-- INFORMATION GIVEN follows --

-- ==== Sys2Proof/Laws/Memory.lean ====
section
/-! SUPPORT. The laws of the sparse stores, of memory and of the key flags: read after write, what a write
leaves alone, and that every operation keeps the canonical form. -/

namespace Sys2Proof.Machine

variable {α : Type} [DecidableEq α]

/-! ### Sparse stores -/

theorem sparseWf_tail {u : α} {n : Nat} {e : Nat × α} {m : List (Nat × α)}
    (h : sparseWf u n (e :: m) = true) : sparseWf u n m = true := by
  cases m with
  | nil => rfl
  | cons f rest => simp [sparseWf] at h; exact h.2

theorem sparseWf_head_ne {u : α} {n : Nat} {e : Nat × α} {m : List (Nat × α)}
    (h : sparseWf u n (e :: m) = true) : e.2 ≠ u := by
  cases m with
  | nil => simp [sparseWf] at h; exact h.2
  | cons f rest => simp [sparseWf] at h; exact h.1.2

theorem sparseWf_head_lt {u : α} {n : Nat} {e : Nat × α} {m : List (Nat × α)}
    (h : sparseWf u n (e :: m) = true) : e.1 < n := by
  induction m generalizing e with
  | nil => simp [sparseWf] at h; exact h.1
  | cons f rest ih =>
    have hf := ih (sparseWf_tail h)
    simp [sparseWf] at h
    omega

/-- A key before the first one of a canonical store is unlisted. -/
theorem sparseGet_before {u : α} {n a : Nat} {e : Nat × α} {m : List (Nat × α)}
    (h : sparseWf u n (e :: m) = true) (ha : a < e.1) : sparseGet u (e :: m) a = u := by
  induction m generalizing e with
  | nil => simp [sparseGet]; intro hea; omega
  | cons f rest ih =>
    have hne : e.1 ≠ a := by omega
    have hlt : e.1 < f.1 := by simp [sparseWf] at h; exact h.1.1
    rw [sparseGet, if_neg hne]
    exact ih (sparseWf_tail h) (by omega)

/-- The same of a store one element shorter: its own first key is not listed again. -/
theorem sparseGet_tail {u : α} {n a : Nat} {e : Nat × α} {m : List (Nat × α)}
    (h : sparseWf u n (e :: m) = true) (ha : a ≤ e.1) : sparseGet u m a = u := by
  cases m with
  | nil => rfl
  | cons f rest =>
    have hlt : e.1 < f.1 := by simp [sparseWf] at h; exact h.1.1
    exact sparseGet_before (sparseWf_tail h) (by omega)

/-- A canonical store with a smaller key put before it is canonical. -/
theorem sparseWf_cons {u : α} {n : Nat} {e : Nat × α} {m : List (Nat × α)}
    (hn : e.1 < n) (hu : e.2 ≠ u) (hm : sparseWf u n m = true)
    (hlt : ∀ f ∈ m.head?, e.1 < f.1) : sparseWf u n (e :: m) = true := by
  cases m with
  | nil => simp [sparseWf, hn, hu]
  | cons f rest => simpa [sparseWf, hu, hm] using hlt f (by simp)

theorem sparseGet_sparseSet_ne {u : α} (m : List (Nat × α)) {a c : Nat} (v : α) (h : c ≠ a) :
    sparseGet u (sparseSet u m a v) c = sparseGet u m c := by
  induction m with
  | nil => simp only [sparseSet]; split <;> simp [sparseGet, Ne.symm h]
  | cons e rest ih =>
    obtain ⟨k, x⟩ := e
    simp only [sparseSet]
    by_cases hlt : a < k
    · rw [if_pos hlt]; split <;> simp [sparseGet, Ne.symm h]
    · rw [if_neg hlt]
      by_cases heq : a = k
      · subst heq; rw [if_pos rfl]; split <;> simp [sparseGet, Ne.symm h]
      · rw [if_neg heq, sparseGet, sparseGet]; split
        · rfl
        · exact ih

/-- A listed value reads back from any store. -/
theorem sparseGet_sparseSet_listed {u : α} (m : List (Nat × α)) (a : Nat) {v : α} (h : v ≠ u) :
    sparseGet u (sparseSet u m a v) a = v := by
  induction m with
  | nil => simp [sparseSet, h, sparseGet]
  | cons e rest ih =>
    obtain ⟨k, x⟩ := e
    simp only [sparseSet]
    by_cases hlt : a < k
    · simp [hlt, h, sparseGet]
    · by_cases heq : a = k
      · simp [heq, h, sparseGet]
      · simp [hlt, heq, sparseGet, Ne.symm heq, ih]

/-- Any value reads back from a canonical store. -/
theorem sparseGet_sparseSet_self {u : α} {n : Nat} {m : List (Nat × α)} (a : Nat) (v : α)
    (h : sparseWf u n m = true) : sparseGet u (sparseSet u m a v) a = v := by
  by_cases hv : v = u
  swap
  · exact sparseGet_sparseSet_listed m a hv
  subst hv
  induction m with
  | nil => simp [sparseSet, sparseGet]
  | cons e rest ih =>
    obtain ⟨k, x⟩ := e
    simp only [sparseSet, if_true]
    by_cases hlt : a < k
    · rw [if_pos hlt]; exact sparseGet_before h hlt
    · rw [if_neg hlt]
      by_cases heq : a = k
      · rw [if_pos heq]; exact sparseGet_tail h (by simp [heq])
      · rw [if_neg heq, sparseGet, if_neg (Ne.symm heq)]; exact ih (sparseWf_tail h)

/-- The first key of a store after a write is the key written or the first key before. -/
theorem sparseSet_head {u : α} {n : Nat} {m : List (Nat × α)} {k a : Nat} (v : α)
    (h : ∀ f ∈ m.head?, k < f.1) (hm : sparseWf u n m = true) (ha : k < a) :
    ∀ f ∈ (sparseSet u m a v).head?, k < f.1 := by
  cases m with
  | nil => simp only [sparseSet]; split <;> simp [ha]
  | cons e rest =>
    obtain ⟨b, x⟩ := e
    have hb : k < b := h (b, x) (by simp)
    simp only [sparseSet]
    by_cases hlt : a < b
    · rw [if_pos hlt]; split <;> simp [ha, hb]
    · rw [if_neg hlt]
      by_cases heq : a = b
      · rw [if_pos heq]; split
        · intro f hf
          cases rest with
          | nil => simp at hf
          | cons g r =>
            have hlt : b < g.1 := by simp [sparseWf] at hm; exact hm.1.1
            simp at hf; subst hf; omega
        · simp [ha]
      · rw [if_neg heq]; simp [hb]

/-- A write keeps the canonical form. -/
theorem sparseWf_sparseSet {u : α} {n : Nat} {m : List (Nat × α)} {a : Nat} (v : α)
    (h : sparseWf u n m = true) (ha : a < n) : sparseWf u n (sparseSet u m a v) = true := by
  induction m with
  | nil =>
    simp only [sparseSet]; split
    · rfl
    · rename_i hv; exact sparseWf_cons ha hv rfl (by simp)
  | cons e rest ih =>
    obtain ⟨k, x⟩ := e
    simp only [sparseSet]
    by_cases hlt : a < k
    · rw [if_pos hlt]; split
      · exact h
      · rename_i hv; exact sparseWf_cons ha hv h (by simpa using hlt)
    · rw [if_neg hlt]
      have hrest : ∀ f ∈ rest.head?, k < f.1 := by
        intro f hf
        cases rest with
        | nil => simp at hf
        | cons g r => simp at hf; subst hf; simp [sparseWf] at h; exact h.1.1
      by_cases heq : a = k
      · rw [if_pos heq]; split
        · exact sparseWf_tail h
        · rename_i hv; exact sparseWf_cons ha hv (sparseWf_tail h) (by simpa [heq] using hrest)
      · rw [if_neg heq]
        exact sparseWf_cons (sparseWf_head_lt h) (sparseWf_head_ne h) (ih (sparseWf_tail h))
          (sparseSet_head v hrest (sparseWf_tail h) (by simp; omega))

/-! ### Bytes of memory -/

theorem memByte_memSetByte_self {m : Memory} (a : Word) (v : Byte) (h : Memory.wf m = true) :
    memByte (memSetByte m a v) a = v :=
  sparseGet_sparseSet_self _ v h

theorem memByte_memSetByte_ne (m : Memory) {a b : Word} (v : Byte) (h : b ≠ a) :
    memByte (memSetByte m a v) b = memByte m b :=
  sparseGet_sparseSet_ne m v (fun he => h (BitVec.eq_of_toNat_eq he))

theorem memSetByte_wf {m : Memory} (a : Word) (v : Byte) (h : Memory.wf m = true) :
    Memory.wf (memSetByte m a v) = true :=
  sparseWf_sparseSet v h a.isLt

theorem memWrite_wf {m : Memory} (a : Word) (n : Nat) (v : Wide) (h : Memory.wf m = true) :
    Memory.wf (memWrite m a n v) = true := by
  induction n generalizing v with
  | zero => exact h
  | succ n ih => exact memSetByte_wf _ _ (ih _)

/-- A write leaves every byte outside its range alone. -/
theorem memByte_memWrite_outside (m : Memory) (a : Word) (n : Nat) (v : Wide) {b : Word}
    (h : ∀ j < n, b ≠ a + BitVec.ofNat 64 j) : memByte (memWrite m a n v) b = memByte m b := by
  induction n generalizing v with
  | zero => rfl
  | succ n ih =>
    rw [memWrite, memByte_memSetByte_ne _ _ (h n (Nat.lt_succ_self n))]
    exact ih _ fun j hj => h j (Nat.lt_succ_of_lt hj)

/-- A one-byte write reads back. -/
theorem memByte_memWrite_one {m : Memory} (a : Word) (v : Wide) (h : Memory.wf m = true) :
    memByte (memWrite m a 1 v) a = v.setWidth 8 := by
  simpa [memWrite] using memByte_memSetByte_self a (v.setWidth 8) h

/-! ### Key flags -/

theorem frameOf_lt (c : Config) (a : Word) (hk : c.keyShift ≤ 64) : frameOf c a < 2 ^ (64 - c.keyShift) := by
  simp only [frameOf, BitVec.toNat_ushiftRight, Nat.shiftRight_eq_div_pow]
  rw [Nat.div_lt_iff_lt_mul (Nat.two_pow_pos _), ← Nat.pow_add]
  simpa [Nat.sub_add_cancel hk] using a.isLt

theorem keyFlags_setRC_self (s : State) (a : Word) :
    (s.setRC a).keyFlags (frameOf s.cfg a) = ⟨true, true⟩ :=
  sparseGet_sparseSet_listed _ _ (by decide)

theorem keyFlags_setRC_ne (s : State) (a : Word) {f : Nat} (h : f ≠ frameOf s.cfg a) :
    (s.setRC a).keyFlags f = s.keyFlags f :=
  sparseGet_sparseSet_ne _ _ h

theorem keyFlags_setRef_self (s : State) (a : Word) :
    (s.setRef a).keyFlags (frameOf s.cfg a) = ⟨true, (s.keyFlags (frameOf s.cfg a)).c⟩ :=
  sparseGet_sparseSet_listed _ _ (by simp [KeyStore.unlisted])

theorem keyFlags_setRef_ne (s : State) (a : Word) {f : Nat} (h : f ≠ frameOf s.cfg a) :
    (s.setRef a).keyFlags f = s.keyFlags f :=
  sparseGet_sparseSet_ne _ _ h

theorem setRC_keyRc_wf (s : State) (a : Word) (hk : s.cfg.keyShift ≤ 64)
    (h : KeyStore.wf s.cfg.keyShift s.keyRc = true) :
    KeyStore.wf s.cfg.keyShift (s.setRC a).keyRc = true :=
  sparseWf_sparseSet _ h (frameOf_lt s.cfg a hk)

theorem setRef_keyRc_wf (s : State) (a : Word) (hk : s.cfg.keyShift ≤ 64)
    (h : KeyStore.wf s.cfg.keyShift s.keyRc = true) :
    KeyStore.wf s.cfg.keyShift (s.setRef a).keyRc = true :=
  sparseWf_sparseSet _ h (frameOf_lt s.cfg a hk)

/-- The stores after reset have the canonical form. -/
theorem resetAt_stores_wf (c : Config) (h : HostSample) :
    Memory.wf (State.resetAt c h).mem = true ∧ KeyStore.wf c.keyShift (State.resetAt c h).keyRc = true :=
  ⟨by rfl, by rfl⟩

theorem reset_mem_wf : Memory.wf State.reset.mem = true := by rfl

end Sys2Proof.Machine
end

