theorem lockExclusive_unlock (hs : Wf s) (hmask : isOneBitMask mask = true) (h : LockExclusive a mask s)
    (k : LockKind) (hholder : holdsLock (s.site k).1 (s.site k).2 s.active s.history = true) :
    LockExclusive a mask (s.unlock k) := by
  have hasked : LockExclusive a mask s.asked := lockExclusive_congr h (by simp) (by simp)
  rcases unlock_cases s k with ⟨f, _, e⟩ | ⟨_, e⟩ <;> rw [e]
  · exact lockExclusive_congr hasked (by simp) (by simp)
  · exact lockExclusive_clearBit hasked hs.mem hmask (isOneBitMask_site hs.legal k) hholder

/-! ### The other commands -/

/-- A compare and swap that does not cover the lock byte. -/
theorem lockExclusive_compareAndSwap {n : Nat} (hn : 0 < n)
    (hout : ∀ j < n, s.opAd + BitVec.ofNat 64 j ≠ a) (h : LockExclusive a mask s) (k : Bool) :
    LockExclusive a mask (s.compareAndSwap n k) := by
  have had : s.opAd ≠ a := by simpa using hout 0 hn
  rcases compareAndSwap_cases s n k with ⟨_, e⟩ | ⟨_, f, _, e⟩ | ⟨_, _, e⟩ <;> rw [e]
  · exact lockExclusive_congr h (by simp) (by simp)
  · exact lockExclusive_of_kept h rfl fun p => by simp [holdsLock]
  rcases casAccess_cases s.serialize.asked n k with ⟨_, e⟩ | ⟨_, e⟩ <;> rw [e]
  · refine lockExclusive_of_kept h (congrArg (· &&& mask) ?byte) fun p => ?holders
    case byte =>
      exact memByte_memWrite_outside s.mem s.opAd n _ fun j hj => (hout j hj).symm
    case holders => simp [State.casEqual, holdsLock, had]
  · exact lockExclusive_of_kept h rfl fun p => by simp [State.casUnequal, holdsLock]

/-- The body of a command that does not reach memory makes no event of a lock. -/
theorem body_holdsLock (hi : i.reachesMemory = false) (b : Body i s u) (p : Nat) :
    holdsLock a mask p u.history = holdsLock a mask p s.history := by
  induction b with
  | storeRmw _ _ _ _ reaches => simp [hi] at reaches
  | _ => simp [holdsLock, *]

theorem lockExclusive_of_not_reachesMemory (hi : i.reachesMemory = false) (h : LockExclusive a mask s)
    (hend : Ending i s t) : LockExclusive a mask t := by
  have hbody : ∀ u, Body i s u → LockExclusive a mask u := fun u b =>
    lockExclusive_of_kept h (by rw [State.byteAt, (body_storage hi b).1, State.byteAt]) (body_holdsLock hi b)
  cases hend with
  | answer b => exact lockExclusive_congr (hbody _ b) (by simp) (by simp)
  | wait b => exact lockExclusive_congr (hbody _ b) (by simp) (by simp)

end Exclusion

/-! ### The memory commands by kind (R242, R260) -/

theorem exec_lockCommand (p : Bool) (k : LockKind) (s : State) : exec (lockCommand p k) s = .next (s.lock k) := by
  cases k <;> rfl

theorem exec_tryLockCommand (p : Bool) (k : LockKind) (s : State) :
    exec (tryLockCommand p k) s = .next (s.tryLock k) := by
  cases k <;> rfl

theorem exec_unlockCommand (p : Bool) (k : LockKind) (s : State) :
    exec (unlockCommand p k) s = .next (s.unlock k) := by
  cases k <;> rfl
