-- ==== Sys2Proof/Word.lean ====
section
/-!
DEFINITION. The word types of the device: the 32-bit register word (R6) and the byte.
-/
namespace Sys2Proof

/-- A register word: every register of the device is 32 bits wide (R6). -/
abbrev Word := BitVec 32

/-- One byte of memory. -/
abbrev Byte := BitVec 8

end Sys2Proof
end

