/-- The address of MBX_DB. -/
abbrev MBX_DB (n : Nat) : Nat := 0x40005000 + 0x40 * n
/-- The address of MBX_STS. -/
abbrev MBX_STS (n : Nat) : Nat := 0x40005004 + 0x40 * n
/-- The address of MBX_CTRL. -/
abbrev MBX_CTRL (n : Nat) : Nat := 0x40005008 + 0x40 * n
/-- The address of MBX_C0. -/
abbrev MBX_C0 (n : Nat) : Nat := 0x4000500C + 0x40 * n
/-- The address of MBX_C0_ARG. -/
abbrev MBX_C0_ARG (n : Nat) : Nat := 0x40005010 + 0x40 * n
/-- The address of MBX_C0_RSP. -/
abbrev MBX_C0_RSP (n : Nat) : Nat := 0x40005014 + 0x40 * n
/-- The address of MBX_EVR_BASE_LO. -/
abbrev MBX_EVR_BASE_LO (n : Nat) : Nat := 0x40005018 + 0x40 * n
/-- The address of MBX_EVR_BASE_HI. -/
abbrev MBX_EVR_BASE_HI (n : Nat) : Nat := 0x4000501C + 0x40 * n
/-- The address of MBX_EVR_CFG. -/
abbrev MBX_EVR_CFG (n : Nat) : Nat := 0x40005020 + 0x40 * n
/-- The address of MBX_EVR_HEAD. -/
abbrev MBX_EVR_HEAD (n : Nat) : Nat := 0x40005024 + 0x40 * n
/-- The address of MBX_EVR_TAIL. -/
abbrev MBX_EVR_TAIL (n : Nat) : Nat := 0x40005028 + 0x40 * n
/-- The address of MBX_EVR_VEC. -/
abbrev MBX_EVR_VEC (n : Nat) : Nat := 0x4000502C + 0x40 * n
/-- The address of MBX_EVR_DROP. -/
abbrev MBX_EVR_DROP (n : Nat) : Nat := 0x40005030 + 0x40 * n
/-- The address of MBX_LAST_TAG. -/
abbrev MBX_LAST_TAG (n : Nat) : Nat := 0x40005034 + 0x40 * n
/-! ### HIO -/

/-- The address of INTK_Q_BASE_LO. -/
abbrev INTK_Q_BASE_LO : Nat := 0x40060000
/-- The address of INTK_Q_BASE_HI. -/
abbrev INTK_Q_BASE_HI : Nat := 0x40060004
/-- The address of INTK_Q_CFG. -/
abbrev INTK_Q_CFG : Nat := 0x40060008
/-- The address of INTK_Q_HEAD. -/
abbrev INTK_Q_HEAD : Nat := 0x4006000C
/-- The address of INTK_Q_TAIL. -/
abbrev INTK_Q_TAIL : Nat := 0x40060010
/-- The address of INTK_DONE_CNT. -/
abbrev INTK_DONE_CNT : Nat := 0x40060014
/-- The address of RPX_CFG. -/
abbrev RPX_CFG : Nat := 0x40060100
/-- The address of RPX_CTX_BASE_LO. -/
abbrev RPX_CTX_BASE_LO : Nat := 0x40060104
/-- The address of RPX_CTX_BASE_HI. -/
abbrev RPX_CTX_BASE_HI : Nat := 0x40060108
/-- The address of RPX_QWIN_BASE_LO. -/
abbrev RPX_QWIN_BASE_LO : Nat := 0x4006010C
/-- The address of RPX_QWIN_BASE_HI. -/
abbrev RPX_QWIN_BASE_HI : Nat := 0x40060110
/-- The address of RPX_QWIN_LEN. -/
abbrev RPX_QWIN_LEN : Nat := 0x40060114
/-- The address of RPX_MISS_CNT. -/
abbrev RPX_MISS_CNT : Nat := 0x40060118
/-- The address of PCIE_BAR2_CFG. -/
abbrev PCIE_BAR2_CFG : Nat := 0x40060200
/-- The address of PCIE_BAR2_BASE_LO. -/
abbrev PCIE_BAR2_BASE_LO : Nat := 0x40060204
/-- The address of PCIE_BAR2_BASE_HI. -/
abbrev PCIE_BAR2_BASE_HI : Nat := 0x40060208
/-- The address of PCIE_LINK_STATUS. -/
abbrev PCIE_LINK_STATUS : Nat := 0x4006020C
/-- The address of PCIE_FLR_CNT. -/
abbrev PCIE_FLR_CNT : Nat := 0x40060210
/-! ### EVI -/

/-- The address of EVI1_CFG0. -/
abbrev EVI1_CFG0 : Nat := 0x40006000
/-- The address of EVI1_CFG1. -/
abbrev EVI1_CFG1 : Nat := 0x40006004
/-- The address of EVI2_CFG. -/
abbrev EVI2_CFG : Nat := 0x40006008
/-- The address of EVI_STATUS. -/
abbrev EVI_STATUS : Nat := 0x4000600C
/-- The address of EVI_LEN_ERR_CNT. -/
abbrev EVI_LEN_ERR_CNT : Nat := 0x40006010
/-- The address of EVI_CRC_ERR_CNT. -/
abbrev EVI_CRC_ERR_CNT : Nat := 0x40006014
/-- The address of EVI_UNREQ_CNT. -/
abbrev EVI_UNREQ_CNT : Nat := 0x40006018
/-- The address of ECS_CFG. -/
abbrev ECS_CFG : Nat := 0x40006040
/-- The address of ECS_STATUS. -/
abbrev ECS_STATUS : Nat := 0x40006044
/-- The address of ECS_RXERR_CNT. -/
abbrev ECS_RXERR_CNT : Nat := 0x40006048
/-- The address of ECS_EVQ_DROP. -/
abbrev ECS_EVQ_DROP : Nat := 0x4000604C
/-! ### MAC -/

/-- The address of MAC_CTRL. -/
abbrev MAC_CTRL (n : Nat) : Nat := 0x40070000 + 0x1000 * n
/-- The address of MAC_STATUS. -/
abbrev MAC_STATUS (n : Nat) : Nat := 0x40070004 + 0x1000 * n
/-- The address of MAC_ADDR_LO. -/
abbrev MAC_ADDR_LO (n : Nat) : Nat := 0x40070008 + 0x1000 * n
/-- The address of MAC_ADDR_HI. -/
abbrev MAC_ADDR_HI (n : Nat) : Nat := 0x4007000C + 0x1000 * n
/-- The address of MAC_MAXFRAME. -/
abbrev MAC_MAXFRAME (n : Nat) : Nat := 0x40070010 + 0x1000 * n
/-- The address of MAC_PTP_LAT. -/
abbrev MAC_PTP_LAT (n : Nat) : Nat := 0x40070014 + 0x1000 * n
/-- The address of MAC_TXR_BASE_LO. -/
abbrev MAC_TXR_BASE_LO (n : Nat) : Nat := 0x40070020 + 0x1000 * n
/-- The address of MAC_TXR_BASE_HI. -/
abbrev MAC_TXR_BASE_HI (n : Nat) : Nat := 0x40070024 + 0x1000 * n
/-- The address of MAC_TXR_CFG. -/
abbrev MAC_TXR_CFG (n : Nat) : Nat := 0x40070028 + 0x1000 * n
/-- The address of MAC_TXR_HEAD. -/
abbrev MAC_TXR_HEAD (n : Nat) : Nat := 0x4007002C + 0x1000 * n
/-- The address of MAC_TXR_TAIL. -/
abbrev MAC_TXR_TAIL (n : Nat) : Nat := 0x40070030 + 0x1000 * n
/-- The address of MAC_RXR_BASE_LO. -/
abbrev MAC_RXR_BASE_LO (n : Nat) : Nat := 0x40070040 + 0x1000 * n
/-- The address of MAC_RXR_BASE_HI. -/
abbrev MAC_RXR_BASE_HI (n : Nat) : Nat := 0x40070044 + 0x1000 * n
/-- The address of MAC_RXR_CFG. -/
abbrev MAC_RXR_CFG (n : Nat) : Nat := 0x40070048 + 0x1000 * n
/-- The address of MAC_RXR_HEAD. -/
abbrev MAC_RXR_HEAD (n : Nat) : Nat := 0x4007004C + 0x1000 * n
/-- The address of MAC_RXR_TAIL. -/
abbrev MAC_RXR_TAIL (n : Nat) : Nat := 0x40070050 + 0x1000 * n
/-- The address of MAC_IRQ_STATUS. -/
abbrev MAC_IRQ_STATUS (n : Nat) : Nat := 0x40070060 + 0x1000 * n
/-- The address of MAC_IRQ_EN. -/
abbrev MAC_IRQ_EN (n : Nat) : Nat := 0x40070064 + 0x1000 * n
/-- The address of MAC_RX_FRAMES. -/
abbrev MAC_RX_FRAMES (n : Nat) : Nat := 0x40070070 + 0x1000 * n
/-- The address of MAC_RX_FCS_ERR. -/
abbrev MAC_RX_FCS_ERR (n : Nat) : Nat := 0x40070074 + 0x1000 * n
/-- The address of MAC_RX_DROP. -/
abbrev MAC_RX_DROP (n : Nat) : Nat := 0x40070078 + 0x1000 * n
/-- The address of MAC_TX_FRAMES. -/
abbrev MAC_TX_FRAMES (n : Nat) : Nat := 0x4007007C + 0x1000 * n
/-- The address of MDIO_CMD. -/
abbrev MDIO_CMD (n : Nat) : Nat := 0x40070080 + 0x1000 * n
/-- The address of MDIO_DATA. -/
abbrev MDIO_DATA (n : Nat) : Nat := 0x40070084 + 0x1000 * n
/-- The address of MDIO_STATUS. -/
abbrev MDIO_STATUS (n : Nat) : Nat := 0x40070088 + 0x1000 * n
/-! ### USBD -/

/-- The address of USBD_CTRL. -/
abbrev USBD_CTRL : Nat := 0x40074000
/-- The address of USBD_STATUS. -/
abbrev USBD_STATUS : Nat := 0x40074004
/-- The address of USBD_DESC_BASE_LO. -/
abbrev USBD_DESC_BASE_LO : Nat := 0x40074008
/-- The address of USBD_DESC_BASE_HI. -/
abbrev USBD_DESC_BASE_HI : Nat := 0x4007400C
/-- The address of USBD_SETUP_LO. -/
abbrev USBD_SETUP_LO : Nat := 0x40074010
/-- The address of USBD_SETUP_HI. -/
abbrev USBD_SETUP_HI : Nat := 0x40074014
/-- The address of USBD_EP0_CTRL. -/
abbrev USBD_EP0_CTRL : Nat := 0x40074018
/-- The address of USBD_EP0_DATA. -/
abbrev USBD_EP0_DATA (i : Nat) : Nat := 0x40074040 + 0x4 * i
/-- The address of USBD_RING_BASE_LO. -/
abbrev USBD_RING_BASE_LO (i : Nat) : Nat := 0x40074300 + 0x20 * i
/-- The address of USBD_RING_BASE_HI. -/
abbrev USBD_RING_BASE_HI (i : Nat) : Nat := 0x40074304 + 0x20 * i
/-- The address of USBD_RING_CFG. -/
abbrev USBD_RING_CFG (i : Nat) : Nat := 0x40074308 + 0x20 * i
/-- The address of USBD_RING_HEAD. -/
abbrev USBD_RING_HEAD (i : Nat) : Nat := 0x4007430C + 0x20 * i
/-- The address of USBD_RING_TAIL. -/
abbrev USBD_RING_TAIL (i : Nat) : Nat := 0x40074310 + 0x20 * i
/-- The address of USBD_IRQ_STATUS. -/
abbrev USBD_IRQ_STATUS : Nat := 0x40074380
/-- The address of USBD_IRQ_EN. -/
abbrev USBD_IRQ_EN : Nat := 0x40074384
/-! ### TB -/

-- INFORMATION GIVEN concluded --

ASSIGNMENT → Your answer must be the line holding "abbrev USBD_RING_HEAD (i" and every later line of the entries above, written out exactly, and nothing else.

ANSWER BOX →
abbrev USBD_RING_HEAD (i : Nat) : Nat := 0x4007430C + 0x20 * i
/-- The address of USBD_RING_TAIL. -/
abbrev USBD_RING_TAIL (i : Nat) : Nat := 0x40074310 + 0x20 * i
/-- The address of USBD_IRQ_STATUS. -/
abbrev USBD_IRQ_STATUS : Nat := 0x40074380
/-- The address of USBD_IRQ_EN. -/
abbrev USBD_IRQ_EN : Nat := 0x40074384
/-! ### TB -/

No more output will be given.